** Opening Data extract block **
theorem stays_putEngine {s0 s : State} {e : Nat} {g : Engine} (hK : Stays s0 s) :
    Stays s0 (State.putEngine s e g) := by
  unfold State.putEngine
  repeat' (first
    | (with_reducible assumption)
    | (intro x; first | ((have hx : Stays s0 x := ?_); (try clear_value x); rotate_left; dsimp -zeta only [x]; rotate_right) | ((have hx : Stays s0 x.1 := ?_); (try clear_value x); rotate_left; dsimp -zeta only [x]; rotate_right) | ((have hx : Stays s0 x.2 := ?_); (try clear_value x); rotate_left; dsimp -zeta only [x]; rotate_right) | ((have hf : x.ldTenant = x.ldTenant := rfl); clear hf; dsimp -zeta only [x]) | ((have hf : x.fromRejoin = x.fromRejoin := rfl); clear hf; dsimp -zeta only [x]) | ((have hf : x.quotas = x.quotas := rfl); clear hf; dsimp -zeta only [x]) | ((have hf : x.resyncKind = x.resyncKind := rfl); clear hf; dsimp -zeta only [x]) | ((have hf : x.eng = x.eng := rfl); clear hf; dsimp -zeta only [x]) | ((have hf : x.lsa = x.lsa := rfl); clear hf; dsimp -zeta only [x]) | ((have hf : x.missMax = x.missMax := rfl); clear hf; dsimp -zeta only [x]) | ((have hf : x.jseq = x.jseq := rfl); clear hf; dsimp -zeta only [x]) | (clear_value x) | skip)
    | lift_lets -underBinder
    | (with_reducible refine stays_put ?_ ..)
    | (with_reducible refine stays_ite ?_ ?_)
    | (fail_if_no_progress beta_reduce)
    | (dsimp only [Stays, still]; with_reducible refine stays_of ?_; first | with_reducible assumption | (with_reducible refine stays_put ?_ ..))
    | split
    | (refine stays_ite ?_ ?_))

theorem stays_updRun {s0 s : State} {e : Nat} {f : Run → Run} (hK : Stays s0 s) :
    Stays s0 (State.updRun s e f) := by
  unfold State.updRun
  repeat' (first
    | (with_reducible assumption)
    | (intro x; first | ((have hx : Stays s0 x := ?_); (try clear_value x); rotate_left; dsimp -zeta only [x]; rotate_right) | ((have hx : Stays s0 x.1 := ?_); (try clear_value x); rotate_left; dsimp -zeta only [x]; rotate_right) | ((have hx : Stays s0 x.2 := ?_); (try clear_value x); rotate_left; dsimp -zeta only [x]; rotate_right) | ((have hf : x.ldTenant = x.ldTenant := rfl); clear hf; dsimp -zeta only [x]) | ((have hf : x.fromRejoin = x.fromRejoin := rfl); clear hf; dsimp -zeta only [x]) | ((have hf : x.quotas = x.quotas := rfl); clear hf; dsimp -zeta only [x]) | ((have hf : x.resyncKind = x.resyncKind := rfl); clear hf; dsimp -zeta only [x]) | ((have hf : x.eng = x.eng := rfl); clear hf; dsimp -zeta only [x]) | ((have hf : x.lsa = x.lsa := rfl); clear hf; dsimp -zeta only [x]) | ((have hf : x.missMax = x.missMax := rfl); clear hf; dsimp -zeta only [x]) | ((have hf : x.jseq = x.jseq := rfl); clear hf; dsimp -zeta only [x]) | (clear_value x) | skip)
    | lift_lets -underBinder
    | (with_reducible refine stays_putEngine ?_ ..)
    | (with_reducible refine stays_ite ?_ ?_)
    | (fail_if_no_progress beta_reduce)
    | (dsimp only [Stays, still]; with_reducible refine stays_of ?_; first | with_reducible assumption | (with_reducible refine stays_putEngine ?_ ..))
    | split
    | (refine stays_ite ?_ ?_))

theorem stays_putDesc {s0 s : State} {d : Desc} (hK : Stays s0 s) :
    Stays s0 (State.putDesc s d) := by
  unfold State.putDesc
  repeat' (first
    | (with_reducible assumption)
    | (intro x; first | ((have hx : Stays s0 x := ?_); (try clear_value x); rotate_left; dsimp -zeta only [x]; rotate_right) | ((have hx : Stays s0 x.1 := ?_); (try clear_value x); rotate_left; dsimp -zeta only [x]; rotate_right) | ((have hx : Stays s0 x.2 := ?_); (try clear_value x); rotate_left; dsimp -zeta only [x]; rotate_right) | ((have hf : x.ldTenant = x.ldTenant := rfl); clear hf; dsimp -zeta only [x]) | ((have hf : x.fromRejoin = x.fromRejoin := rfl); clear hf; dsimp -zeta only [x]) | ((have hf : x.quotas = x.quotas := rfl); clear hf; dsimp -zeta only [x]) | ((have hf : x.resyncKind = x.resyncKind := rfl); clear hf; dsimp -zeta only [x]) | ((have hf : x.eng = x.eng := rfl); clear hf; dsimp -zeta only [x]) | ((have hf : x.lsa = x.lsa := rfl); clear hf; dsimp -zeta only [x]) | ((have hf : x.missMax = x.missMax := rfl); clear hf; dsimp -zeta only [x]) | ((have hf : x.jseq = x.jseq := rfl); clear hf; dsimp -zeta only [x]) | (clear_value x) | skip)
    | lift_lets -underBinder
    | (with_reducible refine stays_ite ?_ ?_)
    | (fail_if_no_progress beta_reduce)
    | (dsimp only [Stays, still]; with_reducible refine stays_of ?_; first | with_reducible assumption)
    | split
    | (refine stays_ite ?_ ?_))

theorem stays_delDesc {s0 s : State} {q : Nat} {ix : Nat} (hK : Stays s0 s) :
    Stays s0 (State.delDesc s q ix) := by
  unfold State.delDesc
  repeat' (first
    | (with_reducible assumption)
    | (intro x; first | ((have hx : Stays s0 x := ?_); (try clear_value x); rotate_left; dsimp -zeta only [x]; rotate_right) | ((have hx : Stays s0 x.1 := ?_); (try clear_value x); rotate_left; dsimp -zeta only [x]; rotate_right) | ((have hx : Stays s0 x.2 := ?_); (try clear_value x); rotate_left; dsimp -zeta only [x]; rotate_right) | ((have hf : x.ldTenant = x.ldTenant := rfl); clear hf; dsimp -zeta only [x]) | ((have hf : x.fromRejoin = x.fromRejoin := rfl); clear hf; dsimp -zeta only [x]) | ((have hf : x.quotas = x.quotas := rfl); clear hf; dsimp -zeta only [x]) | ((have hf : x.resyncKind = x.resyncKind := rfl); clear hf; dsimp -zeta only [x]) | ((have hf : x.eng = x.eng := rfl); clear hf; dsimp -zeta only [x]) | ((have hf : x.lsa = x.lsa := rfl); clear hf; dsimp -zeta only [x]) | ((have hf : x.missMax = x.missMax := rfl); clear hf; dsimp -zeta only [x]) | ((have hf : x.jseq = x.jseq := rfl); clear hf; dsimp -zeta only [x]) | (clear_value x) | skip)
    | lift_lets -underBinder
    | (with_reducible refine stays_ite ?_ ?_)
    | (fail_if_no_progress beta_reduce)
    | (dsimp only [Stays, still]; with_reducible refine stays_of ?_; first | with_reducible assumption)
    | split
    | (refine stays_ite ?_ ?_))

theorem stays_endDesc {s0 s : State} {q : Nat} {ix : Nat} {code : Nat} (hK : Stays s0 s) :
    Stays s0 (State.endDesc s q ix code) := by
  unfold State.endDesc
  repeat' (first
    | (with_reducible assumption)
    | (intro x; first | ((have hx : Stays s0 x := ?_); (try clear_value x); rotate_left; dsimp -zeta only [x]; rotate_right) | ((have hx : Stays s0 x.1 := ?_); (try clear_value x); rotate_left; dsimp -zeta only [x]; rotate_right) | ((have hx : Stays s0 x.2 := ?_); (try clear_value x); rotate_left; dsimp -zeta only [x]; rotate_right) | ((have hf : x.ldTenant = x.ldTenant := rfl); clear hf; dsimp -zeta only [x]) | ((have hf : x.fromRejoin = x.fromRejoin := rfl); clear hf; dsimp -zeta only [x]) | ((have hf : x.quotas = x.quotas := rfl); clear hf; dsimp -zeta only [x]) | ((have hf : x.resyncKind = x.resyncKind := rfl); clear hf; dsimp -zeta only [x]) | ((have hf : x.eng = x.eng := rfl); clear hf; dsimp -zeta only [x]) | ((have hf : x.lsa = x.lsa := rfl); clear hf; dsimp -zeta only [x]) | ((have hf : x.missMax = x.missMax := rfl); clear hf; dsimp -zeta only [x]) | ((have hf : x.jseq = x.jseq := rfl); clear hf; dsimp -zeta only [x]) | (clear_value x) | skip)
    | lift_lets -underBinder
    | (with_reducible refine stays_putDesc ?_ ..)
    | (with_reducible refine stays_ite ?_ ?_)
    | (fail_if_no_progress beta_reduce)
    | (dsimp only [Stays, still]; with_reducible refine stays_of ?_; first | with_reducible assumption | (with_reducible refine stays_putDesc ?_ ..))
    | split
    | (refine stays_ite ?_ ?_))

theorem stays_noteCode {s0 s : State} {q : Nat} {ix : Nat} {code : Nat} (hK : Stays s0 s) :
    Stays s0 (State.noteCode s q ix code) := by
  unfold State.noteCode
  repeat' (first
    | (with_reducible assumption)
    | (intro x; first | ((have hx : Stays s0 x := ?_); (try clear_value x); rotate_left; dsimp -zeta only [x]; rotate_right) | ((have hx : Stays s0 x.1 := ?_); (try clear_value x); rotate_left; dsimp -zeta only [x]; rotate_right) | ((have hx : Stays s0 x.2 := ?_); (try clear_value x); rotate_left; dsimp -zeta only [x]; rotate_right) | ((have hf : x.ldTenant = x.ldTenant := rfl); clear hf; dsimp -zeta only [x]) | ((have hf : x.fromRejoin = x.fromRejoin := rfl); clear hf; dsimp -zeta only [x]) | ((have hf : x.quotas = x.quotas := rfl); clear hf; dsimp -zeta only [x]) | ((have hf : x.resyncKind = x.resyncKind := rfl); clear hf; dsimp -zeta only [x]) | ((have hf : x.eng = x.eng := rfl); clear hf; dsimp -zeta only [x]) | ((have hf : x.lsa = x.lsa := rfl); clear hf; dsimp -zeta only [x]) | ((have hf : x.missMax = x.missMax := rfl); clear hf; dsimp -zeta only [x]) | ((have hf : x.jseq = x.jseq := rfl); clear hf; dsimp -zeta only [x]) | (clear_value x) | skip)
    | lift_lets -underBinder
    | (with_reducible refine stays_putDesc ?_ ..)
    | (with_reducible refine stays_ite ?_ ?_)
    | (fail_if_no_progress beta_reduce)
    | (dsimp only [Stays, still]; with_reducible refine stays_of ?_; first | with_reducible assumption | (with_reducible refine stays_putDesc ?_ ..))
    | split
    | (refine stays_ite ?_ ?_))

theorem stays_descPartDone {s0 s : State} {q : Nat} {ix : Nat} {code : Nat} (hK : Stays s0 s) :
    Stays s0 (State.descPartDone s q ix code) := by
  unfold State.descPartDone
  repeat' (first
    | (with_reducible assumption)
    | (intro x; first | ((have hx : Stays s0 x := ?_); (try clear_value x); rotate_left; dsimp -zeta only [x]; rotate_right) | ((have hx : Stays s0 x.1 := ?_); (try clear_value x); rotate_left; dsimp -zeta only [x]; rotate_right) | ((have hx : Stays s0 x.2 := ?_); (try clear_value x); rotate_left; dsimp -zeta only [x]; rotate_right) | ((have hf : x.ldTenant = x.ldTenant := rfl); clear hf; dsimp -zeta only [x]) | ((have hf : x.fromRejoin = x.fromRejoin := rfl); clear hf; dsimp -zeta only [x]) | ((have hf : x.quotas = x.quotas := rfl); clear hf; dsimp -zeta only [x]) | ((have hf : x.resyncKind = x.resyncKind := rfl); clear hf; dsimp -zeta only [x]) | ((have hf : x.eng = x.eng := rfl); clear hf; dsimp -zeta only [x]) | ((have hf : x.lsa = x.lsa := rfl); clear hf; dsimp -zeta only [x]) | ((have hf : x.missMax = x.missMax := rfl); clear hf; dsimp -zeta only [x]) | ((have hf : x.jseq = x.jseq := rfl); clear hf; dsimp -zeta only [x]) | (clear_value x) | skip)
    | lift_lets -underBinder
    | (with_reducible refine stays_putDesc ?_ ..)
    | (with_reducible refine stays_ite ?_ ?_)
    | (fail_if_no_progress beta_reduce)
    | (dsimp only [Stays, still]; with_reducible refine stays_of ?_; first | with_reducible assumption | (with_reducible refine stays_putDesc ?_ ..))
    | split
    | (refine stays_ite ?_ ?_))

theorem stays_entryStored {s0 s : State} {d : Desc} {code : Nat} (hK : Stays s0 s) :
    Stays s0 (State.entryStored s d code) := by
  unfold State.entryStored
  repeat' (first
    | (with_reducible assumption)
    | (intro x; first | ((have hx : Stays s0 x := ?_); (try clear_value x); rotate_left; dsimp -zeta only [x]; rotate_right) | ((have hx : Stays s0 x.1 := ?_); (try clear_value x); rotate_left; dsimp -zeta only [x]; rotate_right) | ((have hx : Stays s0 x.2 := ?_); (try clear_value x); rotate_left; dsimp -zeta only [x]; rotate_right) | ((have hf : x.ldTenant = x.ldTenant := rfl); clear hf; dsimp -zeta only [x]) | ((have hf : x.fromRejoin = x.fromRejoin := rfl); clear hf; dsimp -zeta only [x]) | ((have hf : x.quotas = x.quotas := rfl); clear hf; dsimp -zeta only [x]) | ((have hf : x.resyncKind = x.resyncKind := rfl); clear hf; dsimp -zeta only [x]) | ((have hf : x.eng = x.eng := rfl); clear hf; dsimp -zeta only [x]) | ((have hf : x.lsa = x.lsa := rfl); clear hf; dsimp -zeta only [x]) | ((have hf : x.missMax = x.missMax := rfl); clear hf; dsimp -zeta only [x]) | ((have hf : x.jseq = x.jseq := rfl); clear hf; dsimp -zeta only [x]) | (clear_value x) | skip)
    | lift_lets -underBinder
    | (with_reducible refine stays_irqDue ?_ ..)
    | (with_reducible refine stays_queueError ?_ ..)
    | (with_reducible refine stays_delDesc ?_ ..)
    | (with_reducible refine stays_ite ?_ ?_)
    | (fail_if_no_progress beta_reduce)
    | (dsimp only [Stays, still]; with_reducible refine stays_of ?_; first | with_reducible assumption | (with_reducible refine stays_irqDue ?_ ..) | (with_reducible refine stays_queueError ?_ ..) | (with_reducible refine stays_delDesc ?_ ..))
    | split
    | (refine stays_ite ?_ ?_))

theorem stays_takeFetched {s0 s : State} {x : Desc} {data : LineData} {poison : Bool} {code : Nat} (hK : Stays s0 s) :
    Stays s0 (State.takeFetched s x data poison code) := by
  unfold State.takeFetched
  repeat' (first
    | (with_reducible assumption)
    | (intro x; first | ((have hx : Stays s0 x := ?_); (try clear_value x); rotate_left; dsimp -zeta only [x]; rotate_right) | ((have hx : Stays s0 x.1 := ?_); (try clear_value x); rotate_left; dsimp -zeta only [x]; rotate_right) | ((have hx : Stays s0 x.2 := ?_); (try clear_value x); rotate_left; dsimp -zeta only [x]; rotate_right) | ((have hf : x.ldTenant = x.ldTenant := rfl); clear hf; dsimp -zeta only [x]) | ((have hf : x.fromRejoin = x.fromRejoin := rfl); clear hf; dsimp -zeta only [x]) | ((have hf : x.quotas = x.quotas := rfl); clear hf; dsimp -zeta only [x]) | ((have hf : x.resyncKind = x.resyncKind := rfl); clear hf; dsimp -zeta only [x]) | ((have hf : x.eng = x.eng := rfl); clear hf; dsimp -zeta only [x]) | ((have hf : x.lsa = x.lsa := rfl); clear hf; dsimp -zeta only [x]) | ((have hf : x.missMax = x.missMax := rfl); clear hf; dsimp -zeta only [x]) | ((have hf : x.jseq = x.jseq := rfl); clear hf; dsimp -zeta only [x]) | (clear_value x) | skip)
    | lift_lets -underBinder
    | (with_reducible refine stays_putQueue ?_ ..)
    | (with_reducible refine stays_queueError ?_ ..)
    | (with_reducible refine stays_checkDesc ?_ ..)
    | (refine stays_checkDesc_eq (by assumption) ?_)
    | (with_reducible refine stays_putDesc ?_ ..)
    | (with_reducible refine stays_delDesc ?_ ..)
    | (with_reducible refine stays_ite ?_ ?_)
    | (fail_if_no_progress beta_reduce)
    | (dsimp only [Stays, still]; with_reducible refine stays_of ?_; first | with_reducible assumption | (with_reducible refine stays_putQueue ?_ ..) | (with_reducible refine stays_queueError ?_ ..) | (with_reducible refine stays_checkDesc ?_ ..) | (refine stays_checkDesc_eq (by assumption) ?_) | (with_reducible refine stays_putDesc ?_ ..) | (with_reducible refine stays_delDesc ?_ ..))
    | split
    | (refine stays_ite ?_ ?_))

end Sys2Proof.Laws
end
** Closing Data extract block **
Exercise details:
Within the records above, find every line containing "poison" and report only how many there are.

Reply:
2